# Food plots



## redlabel (Mar 7, 2002)

Just finished planting 12 food plots.

Eight 5 acre plots of sorghum & millet mixed

500# Grain Sorghum $275.00
300# Siberian Millet $144.00

Four 5 acre plots of corn

5 Bushels corn seed $167.50

Diesel Fuel

312 gallons $437.00

New tree planting started

600 Rocky Mountain Juiper
150 Chokecherry
150 Plum
100 Red Osier Dogwood $478.00
50 Sargeant Crab
50 Caragana

Seeing a hen pheasant on a nest with 17 eggs, in a tree planting you have personally planted, watered, and cultivated, PRICELESS!!!

There are an unbelievable amount of deer out there again this year.


----------



## Miller (Mar 2, 2002)

How many acres do you manage? It appears you've been doing this for awhile, very well done.


----------



## tmorrie (Apr 1, 2002)

Nice work RedLabel,

Our land finally dried out enough to work it up and plant 5 acres of (Sunflower, Sorghum, Millet & buckwheat mix) on June 20 . Wanted to plant another 5 acres which was in a small grain mix (oats, barley, millet)last year, but the 3 point on the rental tractor was broken so we couldn't work the disc through it.

Might try to still work it up when it dries out again, but not sure what to plant this late in the year?

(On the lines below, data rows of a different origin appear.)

-- ==== Sys2Proof/Laws/KeptOps.lean ====
section
/-! SUPPORT. What every operation and every command keeps, part by part: the shared operations, the operand vectors, the lanes and the flows. -/

namespace Sys2Proof.Machine

/-- What a state is held against: a time, a queue, and whether the stores' form is asked for. -/
structure Base where
  now : Nat
  pending : List Instr
  stores : Prop

/-- A time, a queue and stores as the base asks. -/
def KeptC (B : Base) (now : Nat) (pending : List Instr) (regs m a b ap : Store) (x y : List Host.Cell)
   (l1 l2 : List (Nat × Nat)) (ov : List Nat) (rec : List LogRecord) (er : List Nat) (iu : Store) : Prop :=
  now = B.now ∧ pending = B.pending ∧ (B.stores → assocWf defaultOf regs = true) ∧ (B.stores → assocWf defaultOf m = true) ∧
  (B.stores → assocWf defaultOf a = true) ∧ (B.stores → assocWf defaultOf b = true) ∧ (B.stores → assocWf defaultOf ap = true) ∧
  (B.stores → assocWf unlistedByte x = true) ∧ (B.stores → assocWf unlistedByte y = true) ∧
  (B.stores → assocWf (fun _ => 0) l1 = true) ∧ (B.stores → assocWf (fun _ => 0) l2 = true) ∧
  (B.stores → ov.length ≤ 64) ∧ (B.stores → rec.length ≤ 1024) ∧ (B.stores → er.length ≤ 16) ∧
  (B.stores → assocWf defaultOf iu = true)

/-- The time and the queue are the base's, and where its stores are canonical and bounded so are the state's. -/
@[reducible] def Kept (B : Base) (s : State) : Prop :=
  KeptC B s.now s.pending s.regs s.dict.master s.dict.shadowA s.dict.shadowB s.dict.applied s.dram.a.mem s.dram.b.mem
    s.emcy.lastAt s.emcy.noteAt s.overflow s.log.records s.emcy.errors s.dict.inUse

/-- The outcome is a next state that keeps the base. -/
def OutKept (B : Base) (o : Out) : Prop := ∃ t, o = .next t ∧ Kept B t

/-- A completed object access leaves a state that keeps the base. -/
def OkKept (B : Base) (r : Except Abort State) : Prop := ∀ t, r = .ok t → Kept B t

/-- The same for a read that answers bytes. -/
def OkKeptBytes (B : Base) (r : Except Abort (State × List Byte)) : Prop := ∀ t, r = .ok t → Kept B t.1

/-- The same for an access that may not apply. -/
def OptKept (B : Base) (r : Option (State × WriteEnd)) : Prop := ∀ t, r = some t → Kept B t.1

variable {B : Base}

theorem next_kept {s : State} (h : Kept B s) : OutKept B (.next s) := ⟨s, rfl, h⟩
theorem ok_kept {s : State} (h : Kept B s) : OkKept B (.ok s) := fun _ e => by cases e; exact h
theorem error_kept {a : Abort} : OkKept B (.error a) := fun _ e => by cases e
theorem ok_keptBytes {r : State × List Byte} (h : Kept B r.1) : OkKeptBytes B (.ok r) := fun _ e => by cases e; exact h
theorem error_keptBytes {a : Abort} : OkKeptBytes B (.error a) := fun _ e => by cases e
theorem some_kept {x : State × WriteEnd} (h : Kept B x.1) : OptKept B (some x) := fun _ e => by cases e; exact h
theorem none_kept : OptKept B none := fun _ e => by cases e

theorem overflow_kept {s : State} {l : List Nat} (h : Kept B s) (hl : B.stores → l.length ≤ 64) : Kept B { s with overflow := l } := by
  obtain ⟨h1, h2, h3, h4, h5, h6, h7, h8, h9, h10, h11, _, h13⟩ := h
  exact ⟨h1, h2, h3, h4, h5, h6, h7, h8, h9, h10, h11, hl, h13⟩

theorem dict_kept {s : State} {d : DictState} (h : Kept B s) (hm : B.stores → assocWf defaultOf d.master = true)
    (ha : B.stores → assocWf defaultOf d.shadowA = true) (hb : B.stores → assocWf defaultOf d.shadowB = true)
    (hp : B.stores → assocWf defaultOf d.applied = true) (hu : B.stores → assocWf defaultOf d.inUse = true) :
    Kept B { s with dict := d } := by
  obtain ⟨h1, h2, h3, _, _, _, _, h8, h9, h10, h11, h12, h13, h14, _⟩ := h
  exact ⟨h1, h2, h3, hm, ha, hb, hp, h8, h9, h10, h11, h12, h13, h14, hu⟩
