theorem readObject_kept (k : Client) (i sub : Nat) (s : State) (hK₀ : Kept B s) :
    OkKeptBytes B (readObject k i sub s) := by
  unfold readObject
  try dsimp only
  repeat' first
    | with_reducible assumption
    | with_reducible apply ok_keptBytes
    | with_reducible exact error_keptBytes
    | with_reducible apply doDataRead_kept
    | with_reducible apply drawChallenge_kept
    | with_reducible apply takeSnapshot_kept
    | with_reducible apply restartPeak_kept
    | with_reducible refine ite_kept (fun _ => ?_) (fun _ => ?_)
    | split

theorem relayCommand_kept (v : Nat) (s : State) (hK₀ : Kept B s) :
    OkKept B (relayCommand v s) := by
  unfold relayCommand
  try dsimp only
  repeat' first
    | with_reducible assumption
    | with_reducible apply ok_kept
    | with_reducible exact error_kept
    | with_reducible apply doPlanned_kept
    | with_reducible apply doForced_kept
    | with_reducible apply doLockout_kept
    | with_reducible apply doEndLockout_kept
    | with_reducible apply doAbandon_kept
    | with_reducible apply doRetry_kept
    | with_reducible refine ite_kept (fun _ => ?_) (fun _ => ?_)
    | split

theorem captureCommand_kept (v : Nat) (s : State) (hK₀ : Kept B s) :
    OkKept B (captureCommand v s) := by
  unfold captureCommand
  try dsimp only
  repeat' first
    | with_reducible assumption
    | with_reducible apply ok_kept
    | with_reducible exact error_kept
    | with_reducible apply doArm_kept
    | with_reducible apply doTrigger_kept
    | with_reducible apply doRelease_kept
    | with_reducible apply doDisarm_kept
    | with_reducible refine ite_kept (fun _ => ?_) (fun _ => ?_)
    | split

theorem readoutCommand_kept (r : ReadoutId) (v : Nat) (s : State) (hK₀ : Kept B s) :
    Kept B (readoutCommand r v s).1 := by
  unfold readoutCommand
  try dsimp only
  repeat' first
    | with_reducible assumption
    | with_reducible apply liftTrace_kept
    | with_reducible apply doReadoutStart_kept
    | with_reducible apply liftWrite_kept
    | with_reducible apply doReadoutAbort_kept
    | with_reducible apply doReadoutResume_kept
    | with_reducible refine ite_kept (fun _ => ?_) (fun _ => ?_)
    | split

theorem groupCommand_kept (k : Client) (v : Nat) (s : State) (hK₀ : Kept B s) :
    OkKept B (groupCommand k v s) := by
  unfold groupCommand
  try dsimp only
  repeat' first
    | with_reducible assumption
    | with_reducible apply ok_kept
    | with_reducible exact error_kept
    | with_reducible apply doGroupOpen_kept
    | with_reducible apply doGroupCommit_kept
    | with_reducible apply doGroupAbandon_kept
    | with_reducible refine ite_kept (fun _ => ?_) (fun _ => ?_)
    | split

theorem mapCommand_kept (c : Chan) (n : StreamId) (v : Nat) (s : State) (hK₀ : Kept B s) :
    OkKept B (mapCommand c n v s) := by
  unfold mapCommand
  try dsimp only
  repeat' first
    | with_reducible assumption
    | with_reducible apply ok_kept
    | with_reducible exact error_kept
    | with_reducible apply doMapBegin_kept
    | with_reducible apply doMapCommit_kept
    | with_reducible apply doMapDiscard_kept
    | with_reducible refine ite_kept (fun _ => ?_) (fun _ => ?_)
    | split

theorem askPlan_kept (s : State) (hK₀ : Kept B s) :
    Kept B (askPlan s) := by
  unfold askPlan
  try dsimp only
  repeat' first
    | with_reducible assumption
    | with_reducible apply setFlag_kept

This small grain mix was left unharvested and still has alot of seed left, so I was hoping that lightly discing it would allow it to come back decent this year?

We also added another row (160 Sea Buckthorn) to one of our tree plantings.


----------



## redlabel (Mar 7, 2002)

You may still be able to try millet. I'm planning on broadcasting a llittle around the edges of the corn plot next week.

I've thought about Seabuckthorn but not tried it. Do you have it anywhere else? I see the nursery in Towner has it so will take a look at it for next year.


----------



## tmorrie (Apr 1, 2002)

I actually have some left over millet from last year, so maybe I'll give that a shot, thanks for the feedback.

The Sea Buckthorn I've planted has been planted in the last 1-3 years in our saline and lower/wet areas and seem to be doing well. Since planting them I've talked to some people who say Russian olive and Sea Buckthorn are good, but shorter lived and not quite as good as plums, chokecherries, crabs, honeysuckly, lilac & hawthorne.

The land we have is in western Cass county, what part of the state are you working in?


----------